*** Opening Supplied data ***
/-- A place performs a class D or class O request and makes its record in the same step (R404). -/
def State.chaffed (s : State) (w : Warp) (e : HkEntry) (kind : Nat) (L : Mask) (value : Word64) (place : Place)
    (vals : List (BitVec 128)) : State :=
  s.setMem { s.mem with chaff := s.mem.chaff ++ [⟨w.ident.ctx, w.vw, kind, e.seq, L, value, place, vals⟩] }

/-- A system-scope message to the peer that a window address names (R107, R176, R432), as the model's own data: kind (0 a read, 1
a write, 2 an atomic), bytes, operation, whether it is race-checked, poison, replay bit, whether a transfer of the warp makes it, watermark,
region; the warp and its tag (R404); the address; the data. -/
def State.sysMsg (s : State) (w : Warp) (seq : BitVec 16) (kind n op region a : Nat) (race p rep xf : Bool) (data : List Word64) : State :=
  s.send (.sys w.ident.ctx (a / 2 ^ 31 % 2 ^ 20)
    ([at_ kind 0 ||| at_ n 8 ||| at_ op 16 ||| at_ (b2n race) 24 ||| at_ (b2n p) 25 ||| at_ (b2n rep) 26 ||| at_ (b2n xf) 27
        ||| at_ w.watermark.toNat 32 ||| at_ (region % 2 ^ 16) 48,
      at_ (w.vw % 2 ^ 48) 0 ||| at_ seq.toNat 48, BitVec.ofNat 64 a] ++ data))

/-- The request of an entry. -/
def State.sysSend (s : State) (w : Warp) (e : HkEntry) (kind n : Nat) (p xf : Bool) (a : Nat) (t : Target) (data : List Word64) :
    State :=
  s.sysMsg w e.seq kind n (sysOp e.instr) (if xf then 0 else e.region) a
    (pteBit t.pte 6 && !(kindOf e.instr).bound && kind != 2) p e.rep xf data

/-- The single-copy-atomic accesses of `n` bytes from `a` (R104, R260): one of up to 8 bytes, else words, or bytes where they do not fit. -/
def sysPieces (a n : Nat) : List (Nat × Nat) :=
  if (n = 1 ∨ n = 2 ∨ n = 4 ∨ n = 8) ∧ a % n = 0 then [(a, n)]
  else if a % 4 = 0 ∧ n % 4 = 0 then (List.range (n / 4)).map fun k => (a + 4 * k, 4)
  else (List.range n).map fun k => (a + k, 1)

/-- What a remote bank answers is free (R176, log entry 10): the request is performed, or is refused with one of the causes `l` and its
`FD.AUX`, which for a race only the bank knows. -/
def State.peerCause (s : State) (word : Word64) (l : List Code8) : Option (Code8 × Word64) × State :=
  let (x, s) := s.drawWord
  match l[x.toNat % (l.length + 1)]? with
  | none => (none, s)
  | some c =>
    if c = 0x18 then
      let (y, s) := s.drawWord
      (some (c, y), s)
    else (some (c, word), s)

/-- Causes with which a remote bank may refuse an access: its slice is not allocated, or, if it is race-checked, a race. -/
def awayCauses (race : Bool) : List Code8 := if race then [0x13, 0x18] else [0x13]

/-- Free bytes (log entry 4): what a remote device returns. -/
def State.freeBytes (s : State) : Nat → List Byte × State
  | 0 => ([], s)
  | n + 1 =>
    let (x, s) := s.drawWord
    let (l, s) := State.freeBytes s n
    (bytesOf 8 x.toNat ++ l, s)

/-- What a warp reads at a target whose bytes are `x`: held stores of its workgroup stand over them (R150, R512). -/
def State.laid (s : State) (w : Warp) (t : Target) (x : List Byte × List Bool) : List Byte × List Bool :=
  match s.sheaf w.ident.sid with
  | some h => if h.stores.isEmpty then x else overlay h.stores w.ident.member t x
  | none => x

/-- The bytes that a lane of a load, or with `xf` an engine transfer, reads at its target, with poison; the cause for which a remote bank
refuses. -/
def State.loadBytes (s : State) (w : Warp) (e : HkEntry) (a n : Nat) (t : Target) (ordinary xf : Bool) :
    Except (Code8 × Word64) (List Byte × List Bool) × State :=
  match t with
  | .dram pa pte =>
    if ordinary && pteBit pte 5 then
      let (x, s) := s.l1Read w e.region pa n pte
      (.ok (s.laid w t x), s)
    -- what the warp has read at the home it never reads older again (R149)
    else (.ok (s.laid w t (s.homeRead w.ident.ctx t n)), s.setMem (s.mem.l1Drop (s.coreOf w) pa))
  | .scr .. => (.ok (s.laid w t (s.homeRead w.ident.ctx t n)), s)
  | .sys .. =>
    let s := (sysPieces a n).foldl (fun s (b, k) => s.sysSend w e 0 k false xf b t []) (s.commitSheaf w.ident.sid)
    match s.peerCause (wordOf e.instr) (awayCauses (pteBit t.pte 6 && !(kindOf e.instr).bound)) with
    | (some x, s) => (.error x, s)
    | (none, s) =>
      let (b, s) := s.freeBytes ((n + 7) / 8)
      let (p, s) := s.drawWord
      (.ok (s.laid w t (b.take n, (List.range ((n + 3) / 4)).map p.getLsbD)), s)

/-- Buffered bytes of lane i laid over bytes at `a` (R169). -/
def txOverlay (l : List TxWrite) (i a : Nat) (b : List Byte) : List Byte :=
  l.foldl (fun b x => if x.lane = i ∧ a ≤ x.addr then b.set (x.addr - a) x.byte else b) b

/-- Words of a load's lane: bytes and halfwords are extended (R261). -/
def loadWords (i : Instr) (b : List Byte) : List Word32 :=
  let x := BitVec.ofNat 32 (ofBytes b)
  match i with
  | .ld _ _ (.w8 t) .. | .lds _ _ (.w8 t) .. => [if t = .i32 then (x.setWidth 8).signExtend 32 else x]
  | .ld _ _ (.w16 t) .. | .lds _ _ (.w16 t) .. => [if t = .i32 then (x.setWidth 16).signExtend 32 else x]
  | _ => wordsOf ((b.length + 3) / 4) b

/-- Outcome of a lane's access: words and their poison; done; not performed yet; a fault; a transaction abort. -/
inductive LaneRes
  | val (ws : List Word32) (psn : List Bool)
  | done
  | wait
  | fault (f : LFault)
  | abort (cause : Byte)

/-- A transactional access fails: the lane aborts with FAULT, and a page not present enters the batch as a hint (R472). -/
def State.txFault (s : State) (w : Warp) (f : LFault) (need : Need) : LaneRes × State :=
  (.abort 0x08, if f.cause = 0x10 then s.pageFault (dieOf (s.coreOf w)) w.ident.ctx f.addr need true f.level else s)

/-- A transactional read at the home (R169, R523). -/
def State.txLoad (s : State) (w : Warp) (e : HkEntry) (i a n : Nat) : LaneRes × State :=
  match s.reach w e i a n Need.read true with
  | (.error f, s) => s.txFault w f Need.read
  | (.ok t, s) =>
    let (b, p) := s.laid w t (s.homeRead w.ident.ctx t n)
    let w0 : Nat := a / 4 * 4
    let at4 (x : Nat) : Target := match t with
      | .dram pa pte => .dram (pa / 4 * 4 + (x - w0)) pte
      | t => t
    let words := (spanWords a n).map fun x =>
      (i, x, BitVec.ofNat 32 (ofBytes (s.laid w (at4 x) (s.homeRead w.ident.ctx (at4 x) 4)).1))
    let s := match t with | .dram pa _ => s.setMem (s.mem.l1Drop (s.coreOf w) pa) | _ => s
    if p.any id || t.badChunk s.mem then (.abort 0x08, s)
    else (.val (loadWords e.instr (txOverlay w.tx.writes i a b)) (p.map fun _ => false),
      s.modWarp w.vw fun w => { w with tx := { w.tx with reads := w.tx.reads ++ words } })

/-- A `.q` access is four single-copy-atomic accesses (R260); word k of lane i has been performed ahead of the others (`chunks`). -/
def HkEntry.early (e : HkEntry) (i k : Nat) : Bool := isQuad e.instr && e.chunks.contains (i, k, 0)

/-- Perform a load for lane i. An LDC of a poisoned word faults 0x28 (R265). -/
def State.loadLane (s : State) (w : Warp) (e : HkEntry) (i : Nat) : LaneRes × State :=
  let n := accBytes e.instr
  match effAddr e.instr (lane64 e.addr i) with
  | none => (.fault ⟨i, 0x13, (lane64 e.addr i).toNat, 0, wordOf e.instr⟩, s)
  | some a =>
    if has e.txl i then s.txLoad w e i a n
    else
      let ordinary := !(kindOf e.instr).bound
      let s0 := s
      match s.reach w e i a n Need.read (!ordinary) with
      | (.error f, s) => (.fault f, s)
      | (.ok t, s) =>
        if t.badChunk s.mem then (.fault ⟨i, 0x29, a, 0, s.checkAux w.ident.ctx t⟩, s.unrecord s0)
        else
          match s.loadBytes w e a n t ordinary false with
          | (.error (c, x), s) => (.fault ⟨i, c, a, 0, x⟩, s.unrecord s0)
          | (.ok (b, p), s) =>
            match e.instr with
            | .ldc .. => if p.any id then (.fault ⟨i, 0x28, a, 0, wordOf e.instr⟩, s.unrecord s0) else (.val (loadWords e.instr b) p, s)
            | _ => (.val ((loadWords e.instr b).zipIdx.map fun (x, k) => if e.early i k then Lanes.get (e.data.getD k (Lanes.all 0)) i else x)
                (p.zipIdx.map fun (x, k) => x && !e.early i k), s)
*** Closing Supplied data ***
To do -> Please give back the records exactly as written, beginning at the first line and including the line that holds "an entry. -/" as the last.

Solution for this exercise ->
/-- A place performs a class D or class O request and makes its record in the same step (R404). -/
def State.chaffed (s : State) (w : Warp) (e : HkEntry) (kind : Nat) (L : Mask) (value : Word64) (place : Place)
    (vals : List (BitVec 128)) : State :=
  s.setMem { s.mem with chaff := s.mem.chaff ++ [⟨w.ident.ctx, w.vw, kind, e.seq, L, value, place, vals⟩] }

/-- A system-scope message to the peer that a window address names (R107, R176, R432), as the model's own data: kind (0 a read, 1
a write, 2 an atomic), bytes, operation, whether it is race-checked, poison, replay bit, whether a transfer of the warp makes it, watermark,
region; the warp and its tag (R404); the address; the data. -/
def State.sysMsg (s : State) (w : Warp) (seq : BitVec 16) (kind n op region a : Nat) (race p rep xf : Bool) (data : List Word64) : State :=
  s.send (.sys w.ident.ctx (a / 2 ^ 31 % 2 ^ 20)
    ([at_ kind 0 ||| at_ n 8 ||| at_ op 16 ||| at_ (b2n race) 24 ||| at_ (b2n p) 25 ||| at_ (b2n rep) 26 ||| at_ (b2n xf) 27
        ||| at_ w.watermark.toNat 32 ||| at_ (region % 2 ^ 16) 48,
      at_ (w.vw % 2 ^ 48) 0 ||| at_ seq.toNat 48, BitVec.ofNat 64 a] ++ data))

/-- The request of an entry. -/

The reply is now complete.